### Stored data
===
/-- Every index of the table, 10 being `9 + tx_len`. -/
theorem test_witness_TxByteTable :
    (TxInv 1 (txSending 0 0) ∧ TxInv 1 (txSending 7 0) ∧ TxInv 1 (txSending 8 0) ∧ TxInv 1 (txSending 9 0) ∧
      TxInv 1 (txSending 10 0)) ∧
    8 ≤ (8 : Index).toNat ∧ (8 : Index).toNat < 8 + txStaged.len.toNat ∧ (9 : Index).toNat = 8 + txStaged.len.toNat ∧
    (10 : Index).toNat = 9 + txStaged.len.toNat := by unfold TxInv; decide
theorem test_witness_TxByteStep :
    let s := withTurns [.sink] [] [] busy
    s.env.rst = false ∧ s.env.turns = .sink :: [] ∧ s.tx.state = .send ∧
    txByteAt s.cfg.payloadMax.val s.tx = .ok 0xD1 ∧ (stateOf txStaged .reset).tx.state = .idle :=
  ⟨rfl, rfl, rfl, rfl, rfl⟩
theorem test_witness_TxLaw :
    let s := withTurns (.host :: List.replicate 11 .sink) [0x120008] [] (small 1 (stateOf txStaged .reset))
    s.tx.state = .idle ∧ s.tx.len.toNat ≤ s.cfg.payloadMax.val ∧
    Memory.firstN s.tx.buf s.tx.len.toNat = some [0x01] ∧ s.env.rst = false ∧
    s.env.turns = .host :: List.replicate (10 + s.tx.len.toNat) .sink ++ [] ∧
    s.env.hostIn = (0x1200#16 ++ (0x08 : Byte)) :: [] := ⟨rfl, by decide, rfl, rfl, rfl, rfl⟩
/-- Nothing taken yet, and one byte left. -/
theorem test_witness_EmittedBytesAreTheFrame :
    let s := withTurns [.sink] [] [] (stateOf (txSending 0 0) .reset)
    let l := { withTurns [.sink] [] [] (small 1 (stateOf (txSending 10 0x12D1) .reset)) with
      env := { Env.reset with
        turns := [.sink], txOut := (markLast (encodeFrame 0x08 0x0000 [0x01])).take 10 } }
    (BlockInv s ∧ TxEmitted s ∧ ∃ t, step s = .next t) ∧
    BlockInv l ∧ TxEmitted l ∧ l.env.rst = false ∧ l.env.turns = .sink :: [] ∧ l.tx.state = .send ∧
    l.tx.idx.toNat = 9 + l.tx.len.toNat ∧ ∃ t, step l = .next t :=
  ⟨⟨by unfold BlockInv TxInv RxInv; decide, fun _ => ⟨[0x01], [], rfl, by decide +kernel, rfl⟩, _, rfl⟩,
    by unfold BlockInv TxInv RxInv; decide, fun _ => ⟨[0x01], [], rfl, by decide +kernel, by decide +kernel⟩, rfl, rfl,
    rfl, by decide, _, rfl⟩
theorem test_witness_EncodedFramesValid :
    ([0x01] : List Byte).length ≤ 65535 ∧ (List.replicate 65535 (0x00 : Byte)).length ≤ 65535 :=
  ⟨by decide, by rw [List.length_replicate]⟩
theorem test_witness_valid_frame :
    validFrame autoCenterBytes = true ∧ 10 < autoCenterBytes.length ∧ ([0x00] : List Byte) ≠ [] ∧
    decodeFrame autoCenterBytes = .ok 0x08 [0x01] 0x01 0x0000 1 := by decide +kernel
theorem test_witness_RxByteEnabled :
    let s := withTurns [.source] [] [(0x66, false)] (stateOf .reset rxPart)
    s.env.rst = false ∧ s.env.turns = .source :: [] ∧ s.env.rxIn = (0x66, false) :: [] ∧ s.rx.state ≠ .done ∧
    rxHeld.state = .done := ⟨rfl, rfl, rfl, by decide, rfl⟩
/-- A payload byte that has a cell, one that has none, and the two bytes of the trailing field. -/
theorem test_witness_RxByteByIndex :
    rxPart.state = .recv ∧
    (8 ≤ (8 : Index).toNat ∧ (8 : Index).toNat < 8 + rxPart.len.toNat ∧ (8 : Index).toNat - 8 < 1 ∧
      ¬ (8 : Index).toNat - 8 < 0) ∧
    (9 : Index).toNat = 8 + rxPart.len.toNat ∧ (10 : Index).toNat = 9 + rxPart.len.toNat := by decide
theorem test_witness_RxFirstAndLastByte : RxEngine.reset.state = .idle ∧ rxPart.state ≠ .done := by decide
theorem test_witness_RxLaw :
    let s := withTurns (List.replicate 11 .source) [] (markLast autoCenterBytes) .reset
    s.rx.state = .idle ∧ autoCenterBytes ≠ [] ∧ s.env.rst = false ∧
    s.env.turns = List.replicate autoCenterBytes.length .source ++ [] ∧ s.env.rxIn = markLast autoCenterBytes ++ [] ∧
    s.cfg.payloadMax.val = 65535 ∧ decodeFrame autoCenterBytes = .ok 0x08 [0x01] 0x01 0x0000 1 ∧
    (1 : Half).toNat ≤ s.cfg.payloadMax.val :=
  ⟨rfl, by decide, rfl, rfl, rfl, rfl, by decide +kernel, by decide⟩
/-- A byte taken from IDLE, one taken behind the first five of V1, a last one, and a step that takes none; in the two
states that hold bytes they are named. -/
theorem test_witness_RxRegistersRepresentDatagram :
    let first := withTurns [.source] [] [(0x55, false)] .reset
    let next := withTurns [.source] [] [(0x00, false)] (stateOf .reset rxPart)
    let last := withTurns [.datagram] [] [(0x00, true)] (stateOf .reset rxPart)
    (takenBytes .source first = [(0x55, false)] ∧ first.rx.state = .idle ∧ ∃ t, step first = .next t) ∧
    (takenBytes .source next = [(0x00, false)] ∧ next.rx.state = .recv ∧ ∃ t, step next = .next t) ∧
    (takenBytes .datagram last = [(0x00, true)] ∧ ∃ t, step last = .next t) ∧
    (takenBytes .host busy = [] ∧ busy.env.turns = .host :: [] ∧ ∃ t, step busy = .next t) ∧
    RxHolds 65535 [0x55, 0x66, 0x01, 0x01, 0x00] rxPart ∧ RxHolds 65535 autoCenterBytes rxHeld ∧ RxRepresents busy := by
  have part : RxHolds 65535 [0x55, 0x66, 0x01, 0x01, 0x00] rxPart := by unfold RxHolds; decide +kernel
  have held : RxHolds 65535 autoCenterBytes rxHeld := by unfold RxHolds; decide +kernel
  exact ⟨⟨by decide, rfl, goesOn_some (by decide +kernel)⟩, ⟨by decide, rfl, goesOn_some (by decide +kernel)⟩,
    ⟨by decide, goesOn_some (by decide +kernel)⟩, ⟨by decide, rfl, goesOn_some (by decide +kernel)⟩, part, held,
    fun _ => ⟨autoCenterBytes, by decide, held, fun _ => by decide +kernel⟩⟩

/-- Each transition: IDLE to RECV, IDLE to DONE, RECV to DONE, the release, reset. -/
theorem test_witness_RxTransitions :
    let moves (s : State) (x : RxState) := goesOn (step s) fun t => t.rx.state != s.rx.state && t.rx.state == x
    moves (withTurns [.source] [] [(0x55, false)] .reset) .recv = true ∧
    moves (withTurns [.source] [] [(0x55, true)] .reset) .done = true ∧
    moves (withTurns [.datagram] [] [(0x00, true)] (stateOf .reset rxPart)) .done = true ∧
    moves (withTurns [.host] [0x210000] [] (stateOf .reset rxHeld)) .idle = true ∧
    moves (withTurns [.rstAssert] [] [] (stateOf .reset rxHeld)) .idle = true := by decide +kernel
/-- A frame that fits, one that does not, and the states of the three clauses. -/
theorem test_witness_FrameArrives :
    WireFrame.wellFormed { ctrl := 1, len := 1, seq := 0, cmdId := 7, payload := [2], crc16 := 0 } = true ∧
    (1 : Half).toNat ≤ (small 1 .reset).cfg.payloadMax.val ∧ (small 0 .reset).cfg.payloadMax.val < (1 : Half).toNat ∧
    State.reset.rx.state = .idle ∧ rxPart.state = .recv ∧ rxHeld.state = .done := by decide
theorem test_witness_AutoCenterArrives :
    (small 1 .reset).rx.state = .idle ∧ (small 1 .reset).cfg.payloadMax.val ≠ 0 ∧
    (small 0 .reset).cfg.payloadMax.val = 0 ∧ rxPart.state = .recv ∧ rxHeld.state = .done := by decide
theorem test_witness_StepRunsDecoded :
    decodeTableWord 24 0x300007 = some (.get 7) ∧ busy.env.rst = false ∧ busy.env.turns = .host :: [] ∧
    busy.env.hostIn = 0x020001 :: [] ∧ decode (.command 0x020001) = .ok (.crcByte 1) := ⟨rfl, rfl, rfl, rfl, rfl⟩
/-- An ended datagram with another behind it, and one not ended yet. -/
theorem test_witness_DatagramTurnIsByteTurns :
    ([0x55, 0x66] : List Byte) ≠ [] ∧
    splitDatagram [(0x55, false), (0x66, true), (0x55, true)] = ([(0x55, false), (0x66, true)], [(0x55, true)]) ∧
    ∀ c ∈ ([(0x55, false), (0x66, false)] : List StreamByte), c.2 = false := by decide +kernel
/-- A datagram not ended yet, in the middle of one: both ways end in RECV with the same count. -/
theorem test_datagram_not_ended :
    let s := withTurns [] [] [(0x00, false), (0x00, false)] (stateOf .reset rxPart)
    goesOn (step (afterTurn [.datagram] s)) (fun t => t.rx.state == .recv && t.rx.cnt == 7) = true ∧
    goesOn (runSteps 2 (afterTurn [.source, .source] s)) (fun t => t.rx.state == .recv && t.rx.cnt == 7) = true := by
  decide +kernel
theorem test_witness_DisabledTurnsPass :
    State.reset.env.hostIn = [] ∧ State.reset.env.rxIn = [] ∧ State.reset.tx.state = .idle ∧ busy.rx.state = .done :=
  ⟨rfl, rfl, rfl, rfl⟩
theorem test_witness_ResetAsserted :
    (assertReset busy).env.rst = true ∧ Turn.sink ∈ [Turn.host, .source, .datagram, .sink] := ⟨rfl, by decide⟩
theorem test_witness_InvariantKept : BlockInv busy ∧ busy.env.turns ≠ [] ∧ ∃ t, step busy = .next t :=
  ⟨blockInv_busy, by decide, _, rfl⟩
/-- CRC_BYTE changes the accumulator; so does reset. -/
theorem test_witness_CrcAccWriters :
    busy.env.turns = .host :: [] ∧ goesOn (step busy) (fun t => t.crcAcc != busy.crcAcc) = true ∧
    goesOn (step (withTurns [.rstAssert] [] [] { busy with crcAcc := 1 })) (fun t => t.crcAcc != 1) = true := by
  decide +kernel
theorem test_witness_Crc16Pseudo :
    let s := withTurns (List.replicate 3 .host) (commandWords (crc16Commands [0x41])) [] busy
    s.env.rst = false ∧ s.env.turns = List.replicate (([0x41] : List Byte).length + 2) .host ++ [] ∧
    s.env.hostIn = commandWords (crc16Commands [0x41]) ++ [] := ⟨rfl, rfl, rfl⟩
/-- As many payload bytes as the buffer has cells. -/
theorem test_witness_EncodePseudoStages :
    let s := withTurns (List.replicate 3 .host) (commandWords (encodeCommands 0x08 [0x01])) [] (small 1 (stateOf txStaged .reset))
    s.tx.state = .idle ∧ ([0x01] : List Byte).length ≤ s.cfg.payloadMax.val ∧ s.env.rst = false ∧
    s.env.turns = List.replicate (([0x01] : List Byte).length + 2) .host ++ [] ∧
    s.env.hostIn = commandWords (encodeCommands 0x08 [0x01]) ++ [] := ⟨rfl, by decide, rfl, rfl, rfl⟩
/-- A step for every kind of turn, with the two hypotheses of ErrIsSticky and EnginesIndependent. -/
theorem test_witness_steps :
    (∀ u ∈ [Turn.host, .source, .datagram, .sink, .rstAssert, .rstRelease],
      goesOn (step (withTurns [u] [0x020001] [(0x55, false)] busy)) (fun _ => true) = true) ∧
    goesOn (step (withTurns [.host] [0x110001] [] busy)) (fun t => t.err == 2) = true ∧
    goesOn (step (withTurns [.host] [0x310000] [] { busy with err := 3 })) (fun t => t.err == 0) = true := by
  decide +kernel
theorem test_witness_OutputPorts :
    BlockInv busy ∧ busy.tx.state = .send ∧ BlockInv (small 1 (stateOf txStaged rxHeld)) ∧ txStaged.state = .idle :=
  ⟨blockInv_busy, rfl, blockInv_small, rfl⟩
===
### Goal of the exercise
Where a line above includes "behind", copy that line.

### Expected answer
/-- A byte taken from IDLE, one taken behind the first five of V1, a last one, and a step that takes none; in the two
/-- An ended datagram with another behind it, and one not ended yet. -/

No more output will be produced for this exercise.